(Beginning of INPUT DATA)

-- ==== Sys2Proof/Certificates/Slice0/Obligations.lean ====
section
/-! DEFINITION. The statements for the provers. Each says what the spec says an instruction or the machine does; the terms they share
stand in Safety.lean. -/

open Sys2Proof Sys2Proof.Machine

/-! ## Integer instructions (R120-R122) -/

/-- R120: what each two-source instruction of the alu group computes, for every operand form, and its frame: the destination and the
pc only. -/
def Obligations.BinaryResults : Prop :=
  ∀ (s : State) (d a b : Opnd), OperandsOk s [a, b] (some d) →
    let x := srcVal s [a, b] 0
    let y := srcVal s [a, b] 1
    let sh := (y.extractLsb' 0 6).toNat
    let done (i : Instr) (v : Word) : Prop := Completes (exec i s) s [a, b] d v (s.pc + 4)
    done (.add d a b) (x + y) ∧ done (.sub d a b) (x - y) ∧
    done (.and d a b) (x &&& y) ∧ done (.or d a b) (x ||| y) ∧ done (.xor d a b) (x ^^^ y) ∧ done (.andn d a b) (x &&& ~~~y) ∧
    done (.sll d a b) (x <<< sh) ∧ done (.srl d a b) (x >>> sh) ∧ done (.sra d a b) (x.sshiftRight sh) ∧
    done (.slt d a b) (if x.toInt < y.toInt then 1 else 0) ∧ done (.sltu d a b) (if x.toNat < y.toNat then 1 else 0) ∧
    done (.min d a b) (if x.toInt ≤ y.toInt then x else y) ∧ done (.max d a b) (if x.toInt ≤ y.toInt then y else x) ∧
    done (.minu d a b) (if x.toNat ≤ y.toNat then x else y) ∧ done (.maxu d a b) (if x.toNat ≤ y.toNat then y else x) ∧
    done (.mul d a b) (BitVec.ofNat 64 (x.toNat * y.toNat)) ∧
    done (.mulh d a b) (BitVec.ofInt 64 (x.toInt * y.toInt / 2 ^ 64)) ∧
    done (.mulhu d a b) (BitVec.ofNat 64 (x.toNat * y.toNat / 2 ^ 64))

/-- R120, R82: quotients and remainders, with the two special cases. -/
def Obligations.DivisionResults : Prop :=
  ∀ (s : State) (d a b : Opnd), OperandsOk s [a, b] (some d) →
    let x := srcVal s [a, b] 0
    let y := srcVal s [a, b] 1
    let done (i : Instr) (v : Word) : Prop := Completes (exec i s) s [a, b] d v (s.pc + 4)
    (y = 0 → done (.div d a b) (BitVec.allOnes 64) ∧ done (.divu d a b) (BitVec.allOnes 64) ∧
      done (.rem d a b) x ∧ done (.remu d a b) x) ∧
    (x = BitVec.intMin 64 → y = BitVec.allOnes 64 → done (.div d a b) (BitVec.intMin 64) ∧ done (.rem d a b) 0) ∧
    (y ≠ 0 → ∃ q r : Int, x.toInt = q * y.toInt + r ∧ r.natAbs < y.toInt.natAbs ∧ (r = 0 ∨ (r < 0 ↔ x.toInt < 0)) ∧
      done (.div d a b) (BitVec.ofInt 64 q) ∧ done (.rem d a b) (BitVec.ofInt 64 r)) ∧
    (y ≠ 0 → ∃ q r : Nat, x.toNat = q * y.toNat + r ∧ r < y.toNat ∧
      done (.divu d a b) (BitVec.ofNat 64 q) ∧ done (.remu d a b) (BitVec.ofNat 64 r))

/-- R120, R10: what each one-source instruction of the alu group computes, and its frame. A count is said by the bits it counts. -/
def Obligations.UnaryResults : Prop :=
  ∀ (s : State) (d a : Opnd), OperandsOk s [a] (some d) →
    let x := srcVal s [a] 0
    let done (i : Instr) (v : Word) : Prop := Completes (exec i s) s [a] d v (s.pc + 4)
    (∀ n, n ≤ 64 → (∀ k, k < n → x.getLsbD (63 - k) = false) → (n < 64 → x.getLsbD (63 - n) = true) →
      done (.clz d a) (BitVec.ofNat 64 n)) ∧
    (∀ n, n ≤ 64 → (∀ k, k < n → x.getLsbD k = false) → (n < 64 → x.getLsbD n = true) →
      done (.ctz d a) (BitVec.ofNat 64 n)) ∧
    done (.popc d a) (BitVec.ofNat 64 ((List.range 64).filter fun k => x.getLsbD k).length) ∧
    done (.sextb d a) ((x.extractLsb' 0 8).signExtend 64) ∧ done (.sexth d a) ((x.extractLsb' 0 16).signExtend 64) ∧
    done (.sextw d a) ((x.extractLsb' 0 32).signExtend 64) ∧
    done (.zextb d a) ((x.extractLsb' 0 8).zeroExtend 64) ∧ done (.zexth d a) ((x.extractLsb' 0 16).zeroExtend 64) ∧
    done (.zextw d a) ((x.extractLsb' 0 32).zeroExtend 64)

/-- R121, R122: what each instruction with an immediate computes, and its frame. -/
def Obligations.ImmediateResults : Prop :=
  (∀ (s : State) (d a : Opnd) (i : BitVec 14), OperandsOk s [a] (some d) →
    let x := srcVal s [a] 0
    let y : Word := i.signExtend 64
    let done (j : Instr) (v : Word) : Prop := Completes (exec j s) s [a] d v (s.pc + 4)
    done (.addi d a i) (x + y) ∧ done (.andi d a i) (x &&& y) ∧ done (.ori d a i) (x ||| y) ∧ done (.xori d a i) (x ^^^ y) ∧
    done (.slti d a i) (if x.toInt < y.toInt then 1 else 0) ∧ done (.sltiu d a i) (if x.toNat < y.toNat then 1 else 0)) ∧
  (∀ (s : State) (d a : Opnd) (h : BitVec 6), OperandsOk s [a] (some d) →
    let x := srcVal s [a] 0
    let done (j : Instr) (v : Word) : Prop := Completes (exec j s) s [a] d v (s.pc + 4)
    done (.slli d a h) (x <<< h.toNat) ∧ done (.srli d a h) (x >>> h.toNat) ∧ done (.srai d a h) (x.sshiftRight h.toNat)) ∧
  (∀ (s : State) (d : Opnd) (i : BitVec 20), OperandsOk s [] (some d) →
    Completes (exec (.lsi d i) s) s [] d (i.signExtend 64 <<< 14) (s.pc + 4) ∧
    Completes (exec (.addpc d i) s) s [] d (s.pc + i.signExtend 64 * 4) (s.pc + 4))

/-- R41, R44, R136: the values that sources supply: a g register its value, g0 zero; a port that has a slot the 8 bytes at its read
cursor, little-endian, the cursor and the log of the read moving on, so that a second naming reads the next slot; a port at its end
mark zero, with its EOSBITS bit set. -/
def Obligations.SourceForms : Prop :=
  ∀ (s : State) (o : Opnd) (os : List Opnd), opReserved o = false →
    (o.toNat = 0 → takeSrc s o = (0, s)) ∧
    (opIsPort o = false → takeSrc s o = (s.me.bank.readG o.toNat, s)) ∧
    (∀ c, opIsPort o = true → s.chan? (s.me.port (opPort o)).net (s.me.port (opPort o)).ch = some c →
      let p := s.me.port (opPort o)
      (p.readAt c p.k = .data →
        (takeSrc s o).1 = BitVec.ofNat 64 (leNat (s.slotBytes s.cur c p.k)) ∧
        ((takeSrc s o).2.me.port (opPort o)).k = p.k + 1 ∧
        (takeSrc s o).2.me.eng.hist = s.me.eng.hist ++ [⟨s.me.gen.icnt, .read (opPort o) 1⟩]) ∧
      (p.readAt c p.k = .fin →
        (takeSrc s o).1 = 0 ∧ (takeSrc s o).2.me.port (opPort o) = p ∧
        (takeSrc s o).2.me.vec.eos = s.me.vec.eos ||| (1#16 <<< (opPort o)))) ∧
    (takeSrcs s (o :: os)).1 = (takeSrc s o).1 :: (takeSrcs (takeSrc s o).2 os).1


/-! ## Loads, stores, templates (R107, R116-R118, R123-R125, R175) -/

/-- R109, R116, R117: a byte as a scalar load finds it is the one of the youngest held store of the slot that covers it; with none,
SRAM's. The commit point performs, in program order, the held stores it has passed, and keeps the others held: where no store of fewer
than 8 bytes among them lies in a word with a double-bit error, a byte that the last such store to reach it covers reads as that store
has it; where the first of them does, the region halts for ECCFATAL as the store is performed (the model's choice, log 19: R125 says
that a store performed at its commit cannot fault). Aliases of a byte are ruled out by what `covers` says. -/
def Obligations.StoreBuffer : Prop :=
  (∀ (s : State) (i a : Nat),
    (∀ (older newer : List Store) (h : Store), (s.slot i).eng.stores = older ++ h :: newer →
      h.addr ≤ a → a < h.addr + h.data.length → (∀ g ∈ newer, a < g.addr ∨ g.addr + g.data.length ≤ a) →
      s.loadByte i a = h.data.getD (a - h.addr) 0) ∧
    ((∀ g ∈ (s.slot i).eng.stores, a < g.addr ∨ g.addr + g.data.length ≤ a) → s.loadByte i a = s.byteAt i a)) ∧
  (∀ (s : State) (i a p : Nat), (s.slot i).phys a = some p →
    let covers (h : Store) : Prop := ∃ j < h.data.length, (s.slot i).phys (h.addr + j) = some p
    let lim := (s.slot i).eng.commitPos
    (∀ h ∈ (s.slot i).eng.stores, passedCommit lim h.pos = true → h.data.length < 8 → s.eccAt i h.addr h.data.length = false) →
    ((commitSlot s i).slot i).eng.stores = (s.slot i).eng.stores.filter (fun h => !passedCommit lim h.pos) ∧
    (∀ (older newer : List Store) (h : Store), (s.slot i).eng.stores.filter (fun h => passedCommit lim h.pos) = older ++ h :: newer →
      h.addr ≤ a → a < h.addr + h.data.length → (∀ j < h.data.length, (s.slot i).phys (h.addr + j) = some p → h.addr + j = a) →
      (∀ g ∈ newer, ¬ covers g) → (commitSlot s i).byteAt i a = h.data.getD (a - h.addr) 0) ∧
    ((∀ h ∈ (s.slot i).eng.stores, passedCommit lim h.pos = true → ¬ covers h) → (commitSlot s i).byteAt i a = s.byteAt i a)) ∧
  (∀ (s : State) (i : Nat) (h : Store) (newer : List Store), NoGroupWaits s →
    (s.slot i).eng.stores.filter (fun h => passedCommit (s.slot i).eng.commitPos h.pos) = h :: newer →
    h.data.length < 8 → s.eccAt i h.addr h.data.length = true →
    ((commitSlot s i).region (regionOf (tileOf i))).st = .halted ∧
    ((commitSlot s i).region (regionOf (tileOf i))).hcause = BitVec.ofNat 8 Cause.eccfatal.code)

/-- R123, R124: what each load puts into its destination, for every operand form, and its frame. Every access check of R107, R115 and
R118 is passed where `loadAccess` answers go. -/
def Obligations.LoadResults : Prop :=
  (∀ (s : State) (d a : Opnd) (i : BitVec 14), OperandsOk s [a] (some d) →
    let t := taken s [a]
    let ea := (srcVal s [a] 0 + i.signExtend 64).toNat
    let byte (k : Nat) : Byte := t.loadByte s.cur (ea + k)
    let done (j : Instr) (v : Word) : Prop := Completes (exec j s) s [a] d v (s.pc + 4)
    (loadAccess t s.cur ea 1 = .go →
      done (.ldb d a i) ((byte 0).signExtend 64) ∧ done (.ldbu d a i) ((byte 0).zeroExtend 64)) ∧
    (loadAccess t s.cur ea 2 = .go →
      done (.ldh d a i) ((byte 1 ++ byte 0).signExtend 64) ∧ done (.ldhu d a i) ((byte 1 ++ byte 0).zeroExtend 64)) ∧
    (loadAccess t s.cur ea 4 = .go →
      done (.ldw d a i) ((byte 3 ++ byte 2 ++ byte 1 ++ byte 0).signExtend 64) ∧
      done (.ldwu d a i) ((byte 3 ++ byte 2 ++ byte 1 ++ byte 0).zeroExtend 64)) ∧
    (loadAccess t s.cur ea 8 = .go →
      done (.ldd d a i) (byte 7 ++ byte 6 ++ byte 5 ++ byte 4 ++ byte 3 ++ byte 2 ++ byte 1 ++ byte 0))) ∧
  (∀ (s : State) (d : Opnd) (i : BitVec 20), OperandsOk s [] (some d) →
    let ea := ((s.pc &&& ~~~7#64) + i.signExtend 64 * 8).toNat
    let byte (k : Nat) : Byte := s.loadByte s.cur (ea + k)
    literalAccess s s.cur ea = .go →
      Completes (exec (.ldpc d i) s) s [] d
        (byte 7 ++ byte 6 ++ byte 5 ++ byte 4 ++ byte 3 ++ byte 2 ++ byte 1 ++ byte 0) (s.pc + 4))

/-- R125, R116: what each store holds and, at its commit, performs, for every operand form, and its frame: only the stored bytes, at the
address the instruction computes from the operand it takes first. A store of fewer than 8 bytes is one into a word that holds no
double-bit error (R109; StoreBuffer says what happens on one). -/
def Obligations.StoreResults : Prop :=
  ∀ (s : State) (v a : Opnd) (i : BitVec 14), OperandsOk s [a, v] none →
    let t := taken s [a, v]
    let ea := (srcVal s [a, v] 0 + i.signExtend 64).toNat
    let x := srcVal s [a, v] 1
    (storeAccess t s.cur ea 1 = .go → t.eccAt s.cur ea 1 = false → StoresAt (exec (.stb v a i) s) s [a, v] ea x 1) ∧
    (storeAccess t s.cur ea 2 = .go → t.eccAt s.cur ea 2 = false → StoresAt (exec (.sth v a i) s) s [a, v] ea x 2) ∧
    (storeAccess t s.cur ea 4 = .go → t.eccAt s.cur ea 4 = false → StoresAt (exec (.stw v a i) s) s [a, v] ea x 4) ∧
    (storeAccess t s.cur ea 8 = .go → StoresAt (exec (.std v a i) s) s [a, v] ea x 8)

/-- R175: `tset` joins the low halves of ga and gb, `tld` loads a template; nothing but the template changes. -/
def Obligations.TemplateResults : Prop :=
  ∀ (s : State) (r : BitVec 4) (a b : Opnd) (i : BitVec 14),
    (OperandsOk s [a, b] none → s.me.histFull (histNeed [a, b] none + 1) = false →
      SetsTemplate (exec (.tset r a b) s) s [a, b] r.toNat
        ((srcVal s [a, b] 1).extractLsb' 0 32 ++ (srcVal s [a, b] 0).extractLsb' 0 32)) ∧
    (OperandsOk s [a] none → s.me.histFull (histNeed [a] none + 1) = false →
      let t := taken s [a]
      let ea := (srcVal s [a] 0 + i.signExtend 64).toNat
      let byte (k : Nat) : Byte := t.loadByte s.cur (ea + k)
      loadAccess t s.cur ea 8 = .go →
      SetsTemplate (exec (.tld r a i) s) s [a] r.toNat
        (byte 7 ++ byte 6 ++ byte 5 ++ byte 4 ++ byte 3 ++ byte 2 ++ byte 1 ++ byte 0))

/-- R107: below level S, a scalar access that is not aligned raises ALIGN; an aligned one that leaves the partition, meets the buffer of
a channel that the slot reads or, storing, a VALID or INFLIGHT segment raises WINDOW; FAULTWORD is the address (R357), and the
instruction has no effect (R44). -/
def Obligations.AccessTraps : Prop :=
  ∀ (s : State) (v a : Opnd) (i : BitVec 14), s.me.atS = false →
    let bad (srcs : List Opnd) (wr : Bool) (ea n : Nat) : Prop :=
      let t := taken s srcs
      t.me.id.size * 4096 < ea + n ∨ t.inBuffer t.me ea n = true ∨ (wr = true ∧ t.me.inCode ea n = true)
    let checked (j : Instr) (srcs : List Opnd) (wr : Bool) (n : Nat) : Prop :=
      let ea := srcVal s srcs 0 + i.signExtend 64
      (ea.toNat % n ≠ 0 → Traps (exec j s) s .align ea) ∧
      (ea.toNat % n = 0 → bad srcs wr ea.toNat n → Traps (exec j s) s .window ea)
    (OperandsOk s [a] (some v) →
      checked (.ldb v a i) [a] false 1 ∧ checked (.ldbu v a i) [a] false 1 ∧ checked (.ldh v a i) [a] false 2 ∧
      checked (.ldhu v a i) [a] false 2 ∧ checked (.ldw v a i) [a] false 4 ∧ checked (.ldwu v a i) [a] false 4 ∧
      checked (.ldd v a i) [a] false 8) ∧
    (OperandsOk s [a, v] none →
      checked (.stb v a i) [a, v] true 1 ∧ checked (.sth v a i) [a, v] true 2 ∧ checked (.stw v a i) [a, v] true 4 ∧
      checked (.std v a i) [a, v] true 8)


/-! ## Branches, jumps, code overlay (R126-R130) -/

/-- R126: where each conditional branch goes, for every operand form, and its frame: the pc only. -/
def Obligations.BranchResults : Prop :=
  ∀ (s : State) (a b : Opnd) (o : BitVec 14), OperandsOk s [a, b] none →
    let x := srcVal s [a, b] 0
    let y := srcVal s [a, b] 1
    let goes (i : Instr) (taken : Prop) : Prop :=
      (taken → Passes (exec i s) s [a, b] (s.pc + o.signExtend 64 * 4)) ∧ (¬ taken → Passes (exec i s) s [a, b] (s.pc + 4))
    goes (.beq a b o) (x = y) ∧ goes (.bne a b o) (x ≠ y) ∧
    goes (.blt a b o) (x.toInt < y.toInt) ∧ goes (.bge a b o) (x.toInt ≥ y.toInt) ∧
    goes (.bltu a b o) (x.toNat < y.toNat) ∧ goes (.bgeu a b o) (x.toNat ≥ y.toNat)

(End of INPUT DATA)

- **EXERCISE**
Your answer must be a single number: how many lines of the records contain the word "address".

- **RESPONSE FOR THIS EXERCISE**
2